Learning to see: Gloomy Sunday from Memo Akten on Vimeo.
I didn’t want to post GAN art because it’s very predictable of me, but I thought it was interesting how the ‘Camera Transformed’ article conceived of them as capturing unseen possible aspects of reality through the latent space of an image dataset.
In Learning to see, artist Memo Akten trained a generative adversarial network (GAN), a type of machine learning model, using the Pix2Pix (pixel-to-pixel translation) technique. With Pix2Pix, the ML model learns a statistical mapping between representation A of an image and representation B. In this case, Akten used photographs of plants and landscapes as one representation, and line drawings of the same scene (generated by a simple edge detection algorithm) for another. Thus, the trained model could pick up the general edge arrangement of a mundane scene, like car keys and wires on a table, and translate it into the visual representation it was familiar with (natural scenes.)

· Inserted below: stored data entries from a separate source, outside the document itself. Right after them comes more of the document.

theorem finishSample_stillPending (x : F32) (s : State) : StillPending s (finishSample x s) := by
  by_cases hlast : s.schedI.toNat + 1 = s.blockLen.toNat
  · exact stillPending_of_or (finishSample_last x hlast).2
  · exact stillPending_of_eq (finishSample_more x hlast).2

/-- A sample sets at most WT_SWAPPED and DONE (R233, R807). -/
theorem scheduler_stillPending {s t : State} (h : scheduler s = .next t) : StillPending s t := by
  unfold scheduler at h
  split at h
  · obtain ⟨x, u, hu, hsound⟩ := sampleStep_cases s
    obtain rfl := Host.Outcome.next.inj (hu.symm.trans h)
    obtain ⟨-, hirq, -⟩ := hsound.keeps
    exact ((swapCheck_stillPending s).trans (stillPending_of_eq hirq)).trans (finishSample_stillPending x u)
  · obtain rfl := Host.Outcome.next.inj h
    exact stillPending_of_eq rfl

theorem takeTurn_stillPending {turn : Turn} {s t : State} (hw1c : ∀ x, turn ≠ .write 0x03C#32 x)
    (hreset : turn ≠ .reset) (h : takeTurn turn s = .next t) : StillPending s t := by
  cases turn with
  | read a =>
    obtain rfl := Host.Outcome.next.inj h
    exact busRead_stillPending a s
  | write a x => exact busWrite_stillPending (fun ha => hw1c x (ha ▸ rfl)) h
  | sample => exact scheduler_stillPending h
  | reset => exact absurd rfl hreset

/-- A step whose turn is neither the W1C write nor the reset input leaves pending bits pending (R921). -/
theorem step_stillPending {s t : State} (h : step s = .next t)
    (hw1c : ∀ x rest, s.agenda ≠ .write 0x03C#32 x :: rest) (hreset : ∀ rest, s.agenda ≠ .reset :: rest) :
    StillPending s t := by
  unfold step at h
  split at h
  · exact scheduler_stillPending h
  next turn rest hagenda =>
    have hturn : ∀ x, turn ≠ .write 0x03C#32 x := fun x hx => hw1c x rest (hx ▸ hagenda)
    exact takeTurn_stillPending (s := { s with agenda := rest }) hturn (fun hr => hreset rest (hr ▸ hagenda)) h

/-! ### The interrupt output (R922) -/

/-- Three bits are not all 0 exactly where one of them is 1. -/
theorem ne_zero_eq_or_bits (b : BitVec 3) : (b != 0#3) = (b.getLsbD 0 || b.getLsbD 1 || b.getLsbD 2) := by
  revert b
  decide

theorem irqLine_eq (s : State) : irqLine s = ((s.irqStatus.getLsbD 0 && s.irqEnable.getLsbD 0) ||
    (s.irqStatus.getLsbD 1 && s.irqEnable.getLsbD 1) || (s.irqStatus.getLsbD 2 && s.irqEnable.getLsbD 2)) := by
  simp only [irqLine, ne_zero_eq_or_bits, BitVec.getLsbD_and]

/-- Settles O14: the W1C write is one turn, and the other turns only set bits. -/
theorem interruptBitsAreClearedOnlyByTheHost : Obligations.InterruptBitsAreClearedOnlyByTheHost := by
  unfold Obligations.InterruptBitsAreClearedOnlyByTheHost
  intro s t h
  refine ⟨fun x rest hagenda => ?_, step_stillPending h, irqLine_eq t⟩
  rw [step, hagenda] at h
  exact (Host.Outcome.next.inj ((busWrite_irqStatus x { s with agenda := rest }).symm.trans h)).symm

Philosophically, the piece is interesting because it shows how preconceived notions of reality affect capture: art is never neutral. As Akten notes, the model “can only see what it already knows, just like us.” For this model, even a decidedly un-sublime environment doesn’t incite boredom and despair. Learning to see suggests seeking beauty and inspiration even in the winding shape of an electrical cord.